This Philip Morris (a.k.a. Altria Group or PM) Corporate Affairs Plan for Europe (1994-96) is rich with corporate strategies to reverse the decline in social acceptability of smoking in Europe.
In the Plan, PM reveals its understanding that a huge majority of Europeans actually favor smoking restrictions in public places:
"Europeans are highly in favor of smoking restrictions in public places (82%) and 88% are in favor of clear separation in the workplace."
Despite this, PM planned to fight smoking restrictions with all resources it could muster.
PM viewed laws to protect worker health and safety as a threat:
"A proposed Directive was issued in early 1993 with the aim of protecting transport worker's health and safety...This is the biggest threat at European Community level which needs to be addressed."
The Plan also reveals PM as the organizing and driving force behind Smokers Rights Groups (SRGs) all over Europe:
"Smokers' Rights Groups (SRG's) are an essential medium for presenting [the tobacco industry's] views in favor of reasonable solutions because a) they have no commercial interest and, as such, are more credible voice than the tobacco industry and b) they are able to position themselves as a large but discriminated "minority" of individuals who have rights. The Plan foresees continued support [to SRGs] provided by PM/industry to the groups in Italy, Spain, France, the Netherlands and Greece to help them expand in both number of members and in influence."

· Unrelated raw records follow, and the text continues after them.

/-- Settles O34: at each address the map names a location, and the step is the one of a location that gives a byte or of
one that gives none. -/
theorem hostReadByAddress : Obligations.HostReadByAddress := by
  unfold Obligations.HostReadByAddress
  intro a s rest hp
  refine ⟨fun h => ?ka, fun h => ?kb, ?idx, ?plen, ?depth, ?status, ?res, ?cls, ?refused⟩
  case ka => exact step_read_of_some hp (by simp only [locate_ka h, readLoc, keyByte_eq _ h])
  case kb =>
    have hj : a.toNat - 0x10 < 16 := by omega
    exact step_read_of_some hp (by simp only [locate_kb h, readLoc, keyByte_eq _ hj])
  case idx => rintro rfl; exact step_read_of_some hp rfl
  case plen => rintro rfl; exact step_read_of_some hp rfl
  case depth => rintro rfl; exact step_read_of_some hp rfl
  case status => rintro rfl; exact step_read_of_some hp rfl
  case res => rintro rfl hvalid; exact step_read_of_some hp (readLoc_res_of_valid hvalid)
  case cls => rintro rfl hvalid; exact step_read_of_some hp (readLoc_cls_of_valid hvalid)
  case refused =>
    rintro (rfl | rfl | hun | ⟨rfl | rfl, hvalid⟩)
    · exact step_read_of_none hp rfl
    · exact step_read_of_none hp rfl
    · exact step_read_of_none hp (by rw [locate_unmapped hun]; rfl)
    · exact step_read_of_none hp (readLoc_res_of_not_valid hvalid)
    · exact step_read_of_none hp (readLoc_cls_of_not_valid hvalid)

/-- Settles O35: at a byte of a key register by the lemma of that register, at a refused address by the one lemma for all
of them, and at each single address by the map's row. -/
theorem hostWriteByAddress : Obligations.HostWriteByAddress := by
  unfold Obligations.HostWriteByAddress
  intro a d s rest hp
  refine ⟨step_write_ka hp, step_write_kb hp, ?idx, ?plen, ?depth, ?cmd, ?srst, ?refused⟩
  case idx => rintro rfl; exact step_serves hp
  case plen => rintro rfl; exact step_serves hp
  case depth => rintro rfl; exact step_serves hp
  case cmd => rintro rfl; exact step_serves hp
  case srst => rintro rfl; exact step_serves hp
  case refused =>
    rintro (rfl | rfl | rfl | hun)
    · exact step_write_refused hp (by decide)
    · exact step_write_refused hp (by decide)
    · exact step_write_refused hp (by decide)
    · exact step_write_refused hp (by simp [locate_unmapped hun])

/-- Settles O36: an unmapped address gives no byte to a read and is one of the locations that refuse a write. -/
theorem unmappedAddressesRefused : Obligations.UnmappedAddressesRefused := by
  unfold Obligations.UnmappedAddressesRefused
  intro a s rest hun
  refine ⟨fun hp => ?_, fun d hp => ?_⟩
  · obtain ⟨t, v, hstep, hunit, -, hans⟩ := step_read_of_none hp (by rw [locate_unmapped hun]; rfl)
    exact ⟨t, v, hstep, hunit, hans⟩
  · exact ⟨_, step_write_refused hp (by simp [locate_unmapped hun]), rfl, rfl⟩

end Sys2Proof.Proofs
end

section
/-!
SUPPORT. The three conditions of 30_encoding.md R49 as numbers of the byte, as checks of its fields and as what the
decoder refuses, and the proof of O3 from them.
-/

namespace Sys2Proof.Machine

/-! ### The fields of a byte as numbers (R43) -/

@[simp] theorem fieldsOf_rsv_toNat (c : Byte) : (fieldsOf c).rsv.toNat = c.toNat / 32 := by
  have hlt : c.toNat < 256 := c.isLt
  simp only [fieldsOf, BitVec.extractLsb'_toNat, Nat.shiftRight_eq_div_pow]
  omega

@[simp] theorem fieldsOf_src_toNat (c : Byte) : (fieldsOf c).src.toNat = c.toNat / 16 % 2 := by
  simp only [fieldsOf, BitVec.extractLsb'_toNat, Nat.shiftRight_eq_div_pow, Nat.reducePow]

@[simp] theorem fieldsOf_op_toNat (c : Byte) : (fieldsOf c).op.toNat = c.toNat % 8 := by
  simp only [fieldsOf, BitVec.extractLsb'_toNat]
  omega

/-! ### Illegal bytes -/

/-- The conditions of R49 hold of a byte exactly when one of the three checks of its fields fails. -/
theorem illegalByte_iff_fieldsOf_not_wellFormed (c : Byte) :
    IllegalByte c ↔ (fieldsOf c).wellFormed = false := by
  have hrsv : (fieldsOf c).rsvClear = false ↔ c.toNat / 32 ≠ 0 := by
    simp [CommandFields.rsvClear, ← BitVec.toNat_inj]
  have hop : (fieldsOf c).opAssigned = false ↔ c.toNat % 8 ∈ [0, 4, 5, 6, 7] := by
    simp only [CommandFields.opAssigned, Bool.or_eq_false_iff, beq_eq_false_iff_ne, ← BitVec.toNat_ne_iff_ne,
      fieldsOf_op_toNat, BitVec.reduceToNat, List.mem_cons, List.not_mem_nil, or_false]
    omega
  have hsrc : (fieldsOf c).srcAllowed = false ↔ c.toNat / 16 % 2 = 1 ∧ c.toNat % 8 ∈ [2, 3] := by
    simp [CommandFields.srcAllowed, ← BitVec.toNat_inj, or_iff_not_imp_left]
  rw [CommandFields.wellFormed, Bool.and_eq_false_iff, Bool.and_eq_false_iff, hrsv, hop, hsrc]
  tauto

/-- The decoder refuses fields that fail a check of R49. -/
theorem decodeFields_error_of_not_wellFormed (f : CommandFields) (h : f.wellFormed = false) :
    ∃ e, decodeFields f = .error e := by
  simp only [CommandFields.wellFormed, CommandFields.rsvClear, CommandFields.opAssigned, CommandFields.srcAllowed] at h
  unfold decodeFields
  -- each branch refuses, or selects a command and so contradicts `h`
  split_ifs with hrsv hbitat hcpl hsrc hclass hsrc
  · exact ⟨_, rfl⟩
  · simp [not_not.mp hrsv, hbitat] at h
  · simp [not_not.mp hrsv, hcpl, hsrc] at h
  · exact ⟨_, rfl⟩
  · simp [not_not.mp hrsv, hclass, hsrc] at h
  · exact ⟨_, rfl⟩
  · exact ⟨_, rfl⟩

/-- The decoder refuses the bytes of R49. -/
theorem decode_error_of_illegalByte {c : Byte} (h : IllegalByte c) : ∃ e, decode c = .error e :=
  decodeFields_error_of_not_wellFormed _ ((illegalByte_iff_fieldsOf_not_wellFormed c).mp h)

/-- The bytes R49 leaves are the eight of the table of R48. -/
theorem illegalByte_iff_not_mem_legal (c : Byte) :
    IllegalByte c ↔ c ∉ ([0x01, 0x09, 0x11, 0x19, 0x02, 0x0A, 0x03, 0x0B] : List Byte) := by
  have hlt : c.toNat < 256 := c.isLt
  simp only [IllegalByte, List.mem_cons, List.not_mem_nil, or_false, ← BitVec.toNat_inj, BitVec.reduceToNat]
  omega

/-- The numbers of the illegal bytes are the 256 byte values without the eight legal ones. -/
theorem filter_illegalByte_range :
    (Finset.range 256).filter (fun n => IllegalByte (BitVec.ofNat 8 n)) =
      Finset.range 256 \ {0x01, 0x09, 0x11, 0x19, 0x02, 0x0A, 0x03, 0x0B} := by
  ext n
  simp only [Finset.mem_filter, Finset.mem_sdiff, Finset.mem_range, Finset.mem_insert,
    Finset.mem_singleton, illegalByte_iff_not_mem_legal, List.mem_cons, List.not_mem_nil, or_false]
  bv_omega
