-- ==== Sys2Proof/Machine/Step.lean ====
section
/-! DEFINITION. The step: the command at the front of the queue, or the idle part's own doing. -/

namespace Sys2Proof.Machine

/-- One step: the command at the front of the queue is taken and run with the queue's rest; on an empty queue the part
does what it does of itself (notes/assumptions/2.md). -/
def step (s : State) : Host.Outcome State Fault Refusal :=
  match s.pending with
  | [] => .next s.idle
  | c :: rest => exec c { s with pending := rest }

/-- The state with the command that a table word spells put at the front of the queue; unchanged where the word spells
none. -/
def State.withFetchWord (s : State) (nbits w : Nat) : State :=
  match Sys2Proof.decodeTableWord nbits w with
  | some c => { s with pending := c :: s.pending }
  | none => s

end Sys2Proof.Machine
end

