/-- What reset leaves: the power-on columns of R23, R39, R88, R113, R134, R146, R158 and R182. -/
def Obligations.ResetValues : Prop :=
  let s := State.reset
  (s.timebase.localTime = none ∧ s.timebase.elapsed = 0 ∧ s.timebase.state = .unset ∧ s.timebase.correction = .none ∧
    s.timebase.acceptance = .none ∧ s.timebase.rejectedError = none ∧ s.timebase.latest = none ∧
    s.timebase.messageSincePps = false ∧ s.timebase.prevSecond = none ∧ s.timebase.lossTimer = none ∧
    s.timebase.holdoverTimer = none ∧ s.timebase.rx = .hunting) ∧
  (∀ l : LaneId, s.lanes[l].up = false ∧ s.lanes[l].silenceTimer = none ∧ s.lanes[l].lastValid = none ∧
    s.lanes[l].queue = [] ∧ s.lanes[l].deepest = 0 ∧ s.lanes[l].outbound = [] ∧ s.lanes[l].validCount = 0 ∧
    s.lanes[l].discardCount = 0 ∧ s.lanes[l].overflowCount = 0 ∧ s.lanes[l].sentCount = 0 ∧ s.lanes[l].dropCount = 0) ∧
  (s.arbiter.position = 0 ∧ s.arbiter.handling = none) ∧
  (s.table.slots = [] ∧ s.table.nextFast = 1 ∧ s.table.nextFull = 1 ∧ s.table.horizon = none ∧ s.table.mark = false ∧
    s.table.lastGeneration = none) ∧
  ((∀ i : StreamId, s.supervisor.streams[i].health = .unconfigured ∧ s.supervisor.streams[i].faultCount = 0 ∧
    s.supervisor.streams[i].silenceTimer = none ∧ s.supervisor.streams[i].quietTimer = none ∧
    s.supervisor.streams[i].lastFault = none ∧ s.supervisor.streams[i].lastAccepted = none ∧
    s.supervisor.streams[i].missStreak = 0 ∧ s.supervisor.streams[i].onTimeStreak = 0 ∧
    s.supervisor.streams[i].lastLane = none ∧ s.supervisor.streams[i].tracker = none) ∧
    s.supervisor.worst = [] ∧ s.supervisor.worstSecond = none ∧ s.supervisor.fastWait = ⟨0, none⟩) ∧
  ((∀ (b : BankId) (a : ItemPlace), (s.store.bank b).read a = 0) ∧ s.store.active = none ∧ s.store.standby = 0 ∧
    s.store.generation = 0 ∧ s.store.lastSwitch = none ∧ s.store.claim = none ∧ s.store.pendingSwitch = none ∧
    s.store.draining = none) ∧
  (∀ i : StreamId, s.relay.slots[i] = none ∧ s.relay.tags[i] = 0) ∧
  (∀ p : PortId, s.ports[p].rx = .hunting ∧ s.ports[p].handler = .idle ∧ s.ports[p].outbound = [] ∧
    s.ports[p].takenCount = 0 ∧ s.ports[p].busyCount = 0 ∧ s.ports[p].discardCount = 0 ∧ s.ports[p].skippedCount = 0 ∧
    s.ports[p].subFast = false ∧ s.ports[p].subFull = false ∧ s.ports[p].fastCursor = 1 ∧ s.ports[p].fullCursor = 1 ∧
    s.ports[p].filter = [] ∧ s.ports[p].mask = 0 ∧ s.ports[p].latched = 0 ∧
    (∀ i : StreamId, s.ports[p].watch[i] = .unconfigured) ∧ s.ports[p].outcome = none ∧
    s.ports[p].cursor = ⟨.active, 0, .none⟩ ∧ attention s p = false) ∧
  s.pending = []

/-- Power-on, its end and a supply failure (R191): every block takes its power-on values, and the part operates again
once power-on is left.  The model's own: POWER_ON_EXIT asserts the 10 ms (log entry 4), leaves a state whose supplies are
not rising (log entry 1), and `lastSent` and `lastSecondEvent` are absent in State.reset (log entry 18). -/
def Obligations.PowerOnActs : Prop :=
  ∀ s : State,
    exec .powerOn s
      = .next { State.reset with supplies := .rising, resetLow := s.resetLow, pending := s.pending } ∧
    exec .supplyBelowLimit s
      = .next { State.reset with supplies := .below, resetLow := s.resetLow, pending := s.pending } ∧
    (s.supplies = .rising → exec .powerOnExit s = .next { s with supplies := .good }) ∧
    (s.supplies ≠ .rising → exec .powerOnExit s = .next s)

/-- The reset line (R23, R39, R88, R113, R134, R146, R158, R191): the banks, their roles, the generation and the last
switch second are kept, the enabled streams of the active bank are awaiting from elapsed time 0, and everything else is
as after power-on; the release lets the part operate with elapsed time 0.  The model's own: a release with RESET_N high
leaves the state (log entry 1), and `lastSent` and `lastSecondEvent` are absent in State.reset, the moment power-on is left
(log entries 4 and 18). -/
def Obligations.ResetLineActs : Prop :=
  ∀ s : State,
    (∃ t, exec .resetLine s = .next t ∧
      t = { State.reset with
        supplies := s.supplies
        resetLow := true
        pending := s.pending
        store := { s.store with claim := none, pendingSwitch := none, draining := none }
        supervisor := t.supervisor } ∧
      t.supervisor.worst = [] ∧ t.supervisor.worstSecond = none ∧ t.supervisor.fastWait.bank = s.store.active ∧
      (s.store.active = none → t.supervisor.fastWait.ms = 0) ∧
      (∀ a, s.store.active = some a → t.supervisor.fastWait.ms =
        if (s.store.bank a).adaptive then (s.store.bank a).fastMax else (s.store.bank a).fixedWait) ∧
      ∀ i : StreamId,
        (∀ a, s.store.active = some a → (s.store.bank a).enabled i = true →
          t.supervisor.streams[i] = { StreamRecord.unconfigured with
            health := .awaiting
            silenceTimer := some ((s.store.bank a).silenceLimit * 100000000) }) ∧
        ((∀ a, s.store.active = some a → (s.store.bank a).enabled i = false) →
          t.supervisor.streams[i] = StreamRecord.unconfigured)) ∧
    (s.resetLow = true → exec .resetLineRelease s
      = .next { s with resetLow := false, timebase := { s.timebase with elapsed := 0 } }) ∧
    (s.resetLow = false → exec .resetLineRelease s = .next s)

/-- While a reset acts, no PPS edge, byte, request or event is taken: every command but the five of the resets
leaves the state as it is, and every attention line is deasserted (R191). -/
def Obligations.NothingTakenInReset : Prop :=
  ∀ (c : Instr) (s : State), s.operating = false → Instr.isReset c = false → c ≠ .powerOnExit → c ≠ .resetLineRelease →
    exec c s = .next s ∧ ∀ p : PortId, attention s p = false

/-! ### The timebase -/

/-- A time message whose check value agrees is kept as the latest message; one whose check value disagrees has no effect
(R6, R186, R187).  A message is broken off, with no effect, once more than 5 ms of elapsed time have gone by since its last
byte, and not before (R187); how a gap between commands reaches the receiver is the model's choice (log entry 13). -/
def Obligations.TimeMessageTaken : Prop :=
  ∀ s : State, s.operating = true →
    (s.timebase.rx = .hunting →
      (∀ m : TimeMessage, m.marked < 2 ^ 32 →
        exec (.timeMessage (m.bytes.map LineEvent.byte)) s
          = .next { s with timebase := { s.timebase with latest := some m, messageSincePps := true } }) ∧
      (∀ body check : List Byte, body.length = 5 → check.length = 2 → valueOf check ≠ (crc16 body).toNat →
        exec (.timeMessage ((0xC3 :: body ++ check).map LineEvent.byte)) s = .next s)) ∧
    (∀ got last, s.timebase.rx = .receiving got last →
      (s.timebase.elapsed ≤ last + 500000 → exec (.timeMessage []) s = .next s) ∧
      (last + 500000 < s.timebase.elapsed → ∀ line,
        exec (.timeMessage line) s = exec (.timeMessage line) { s with timebase := { s.timebase with rx := .hunting } }))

PM lamented the lack of organization among Smokers Rights Groups and anticipated the benefits that could accrue if the company assisted further in organizing them:
"The real weakness of the SRG network is the absence of any co-ordinating body or secretariat which can share information, techniques and ideas between the various SRG's. We should examine the feasibility of creating a pan-European SRG secretariat or Smokers' movement to... have an organization that can rightly claim to represent 100 million European smokers (and voters) which could function as a central media and lobbying "voice". Rothmans Int. have expressed their interest in this project and would co-fund with us."
PM also planned to foster and promote misunderstanding between the people of the United States and Europe to promote its own ends:
"Europeans believe that Americans tend to be fanatical extremists went it comes to public health issues. We shall take this opportunity to use US-sourced 'ETS excess stories' (dismissal from work over smoking, career discrimination due to smoking, etc.) to help discredit all anti-smoking initiatives -American as well as European."
And once again, PM reveals its strategy of hiding behind, and working through, third-party Libertarian groups to do its bidding:
"The Plan calls for using libertarian groups (e.g., Social Affairs Unit, Arise) whenever possible to communicate this message..."
PM's Plan also explains the logic behind its urgent efforts to preserve smoking on airplanes, despite the relatively small amount of time people actually spend on airplanes:
"Although the time a smoker may spend in the air and at the airport may not constitute a large amount of time relative to the amount of time spent in the workplace for example, bans on airlines are highly visible and may disproportionately contribute to the deterioration of the social acceptability of smoking."
Only a few of PM's planned strategies are listed in this summary or in the quotes below. The document contains much more information and, at only 13 pages, is worth a read in its entirety, especially for Europeans.